Tür | Adet | Anlam | Örnek Âyet | Açıklama | |
وَعَظَ | fiil-I | 15 | Vaaz etti, öğüt verdi | 26/136 | Meçhul muzari: يُوعَظُ |
مَوْعِظَةٌ | isim | 9 | Nasihat, öğüt | 7/145 | |
وَاعِظٌ | isim | 1 | Öğüt veren | 26/136 | |
Toplam | 25 |
TÜRKÇEYE GEÇEN KELİMELER:
Aşağıdaki tabloda bu kökten Türkçeye geçmiş olan kelimeler, bunların Arapça yazılışları, Türkçe anlamları verilmiştir.
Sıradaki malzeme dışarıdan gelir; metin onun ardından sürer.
section ringErrFields
variable (s : State) (r : Nat) (c : W8)
@[simp] theorem ringErr_pending : (s.ringErr r c).pending = s.pending := show (s.ringErr r c).still.pending = s.still.pending by rw [still_ringErr]
@[simp] theorem ringErr_now : (s.ringErr r c).now = s.now := show (s.ringErr r c).still.now = s.still.now by rw [still_ringErr]
@[simp] theorem ringErr_free : (s.ringErr r c).free = s.free := show (s.ringErr r c).still.free = s.still.free by rw [still_ringErr]
@[simp] theorem ringErr_cl : (s.ringErr r c).cl = s.cl := show (s.ringErr r c).still.cl = s.still.cl by rw [still_ringErr]
@[simp] theorem ringErr_site : (s.ringErr r c).site = s.site := show (s.ringErr r c).still.site = s.still.site by rw [still_ringErr]
@[simp] theorem ringErr_ready : (s.ringErr r c).ready = s.ready := show (s.ringErr r c).still.ready = s.still.ready by rw [still_ringErr]
@[simp] theorem ringErr_fab : (s.ringErr r c).fab = s.fab := show (s.ringErr r c).still.fab = s.still.fab by rw [still_ringErr]
@[simp] theorem ringErr_part : (s.ringErr r c).part = s.part := show (s.ringErr r c).still.part = s.still.part by rw [still_ringErr]
@[simp] theorem ringErr_media : (s.ringErr r c).media = s.media := show (s.ringErr r c).still.media = s.still.media by rw [still_ringErr]
@[simp] theorem ringErr_tow : (s.ringErr r c).tow = s.tow := show (s.ringErr r c).still.tow = s.still.tow by rw [still_ringErr]
@[simp] theorem ringErr_integ : (s.ringErr r c).integ = s.integ := show (s.ringErr r c).still.integ = s.still.integ by rw [still_ringErr]
@[simp] theorem ringErr_fld : (s.ringErr r c).fld = s.fld := show (s.ringErr r c).still.fld = s.still.fld by rw [still_ringErr]
@[simp] theorem ringErr_pwr : (s.ringErr r c).pwr = s.pwr := show (s.ringErr r c).still.pwr = s.still.pwr by rw [still_ringErr]
@[simp] theorem ringErr_thm : (s.ringErr r c).thm = s.thm := show (s.ringErr r c).still.thm = s.still.thm by rw [still_ringErr]
@[simp] theorem ringErr_boot : (s.ringErr r c).boot = s.boot := show (s.ringErr r c).still.boot = s.still.boot by rw [still_ringErr]
@[simp] theorem ringErr_sec : (s.ringErr r c).sec = s.sec := show (s.ringErr r c).still.sec = s.still.sec by rw [still_ringErr]
@[simp] theorem ringErr_mgmt : (s.ringErr r c).mgmt = s.mgmt := show (s.ringErr r c).still.mgmt = s.still.mgmt by rw [still_ringErr]
@[simp] theorem ringErr_regs : (s.ringErr r c).regs = s.regs := show (s.ringErr r c).still.regs = s.still.regs by rw [still_ringErr]
@[simp] theorem ringErr_latch : (s.ringErr r c).latch = s.latch := show (s.ringErr r c).still.latch = s.still.latch by rw [still_ringErr]
end ringErrFields

section devStoreFields
variable (s : State) (x a : Nat) (bs : List W8)
@[simp] theorem devStore_pending : (s.devStore x a bs).pending = s.pending := show (s.devStore x a bs).still.pending = s.still.pending by rw [still_devStore]
@[simp] theorem devStore_now : (s.devStore x a bs).now = s.now := show (s.devStore x a bs).still.now = s.still.now by rw [still_devStore]
@[simp] theorem devStore_free : (s.devStore x a bs).free = s.free := show (s.devStore x a bs).still.free = s.still.free by rw [still_devStore]
@[simp] theorem devStore_cl : (s.devStore x a bs).cl = s.cl := show (s.devStore x a bs).still.cl = s.still.cl by rw [still_devStore]
@[simp] theorem devStore_site : (s.devStore x a bs).site = s.site := show (s.devStore x a bs).still.site = s.still.site by rw [still_devStore]
@[simp] theorem devStore_ready : (s.devStore x a bs).ready = s.ready := show (s.devStore x a bs).still.ready = s.still.ready by rw [still_devStore]
@[simp] theorem devStore_fab : (s.devStore x a bs).fab = s.fab := show (s.devStore x a bs).still.fab = s.still.fab by rw [still_devStore]
@[simp] theorem devStore_part : (s.devStore x a bs).part = s.part := show (s.devStore x a bs).still.part = s.still.part by rw [still_devStore]
@[simp] theorem devStore_media : (s.devStore x a bs).media = s.media := show (s.devStore x a bs).still.media = s.still.media by rw [still_devStore]
@[simp] theorem devStore_tow : (s.devStore x a bs).tow = s.tow := show (s.devStore x a bs).still.tow = s.still.tow by rw [still_devStore]
@[simp] theorem devStore_integ : (s.devStore x a bs).integ = s.integ := show (s.devStore x a bs).still.integ = s.still.integ by rw [still_devStore]
@[simp] theorem devStore_fld : (s.devStore x a bs).fld = s.fld := show (s.devStore x a bs).still.fld = s.still.fld by rw [still_devStore]
@[simp] theorem devStore_pwr : (s.devStore x a bs).pwr = s.pwr := show (s.devStore x a bs).still.pwr = s.still.pwr by rw [still_devStore]
@[simp] theorem devStore_thm : (s.devStore x a bs).thm = s.thm := show (s.devStore x a bs).still.thm = s.still.thm by rw [still_devStore]
@[simp] theorem devStore_boot : (s.devStore x a bs).boot = s.boot := show (s.devStore x a bs).still.boot = s.still.boot by rw [still_devStore]
@[simp] theorem devStore_sec : (s.devStore x a bs).sec = s.sec := show (s.devStore x a bs).still.sec = s.still.sec by rw [still_devStore]
@[simp] theorem devStore_mgmt : (s.devStore x a bs).mgmt = s.mgmt := show (s.devStore x a bs).still.mgmt = s.still.mgmt by rw [still_devStore]
@[simp] theorem devStore_regs : (s.devStore x a bs).regs = s.regs := show (s.devStore x a bs).still.regs = s.still.regs by rw [still_devStore]
@[simp] theorem devStore_latch : (s.devStore x a bs).latch = s.latch := show (s.devStore x a bs).still.latch = s.still.latch by rw [still_devStore]
end devStoreFields

end Sys2Proof.Machine
end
Bu kelimelerin bazılarına günümüz Türkçesinde pek rastlanmaz. Daha çok Osmanlıca metinlerde görülmektedir.
Vaaz | وَعَظ | Nasihat. |
|
Vâiz | وَاعِظ | Nasihat veren. Dini meseleler üzerinde öğüt veren. |
|
Vâiziyye | وَاعِظِيَّة | Vaaz edenlere gördükleri vazife karşılığı olarak verilen para. |
|
Mev’ize | مَوْعِظَة | Öğüt. Nasihat verme. | Çoğulu: Mevâız |
Muvâaza | مُوَاعَظَة | Va’z ve nasihat etme. |
|
ÂYETLER:
DİKKAT! İncelediğimiz kökten gelen kelimeleri, Kur’an-ı Kerim’deki yerlerinde, yakın çevresindeki kelimelerle ilişkilerini gösterecek şekilde listeliyoruz. Uzun ayetlerin sadece bir bölümünü ele aldık. Bazı ayetlerin sadece bir kısmını gördüğümüz için, ayetler hakkında yanlış bir hüküm verilmemesi gerekir. Tamamını ele aldığımız ayetlerin meallerinin sonuna bir yıldız (*) işareti konmuştur.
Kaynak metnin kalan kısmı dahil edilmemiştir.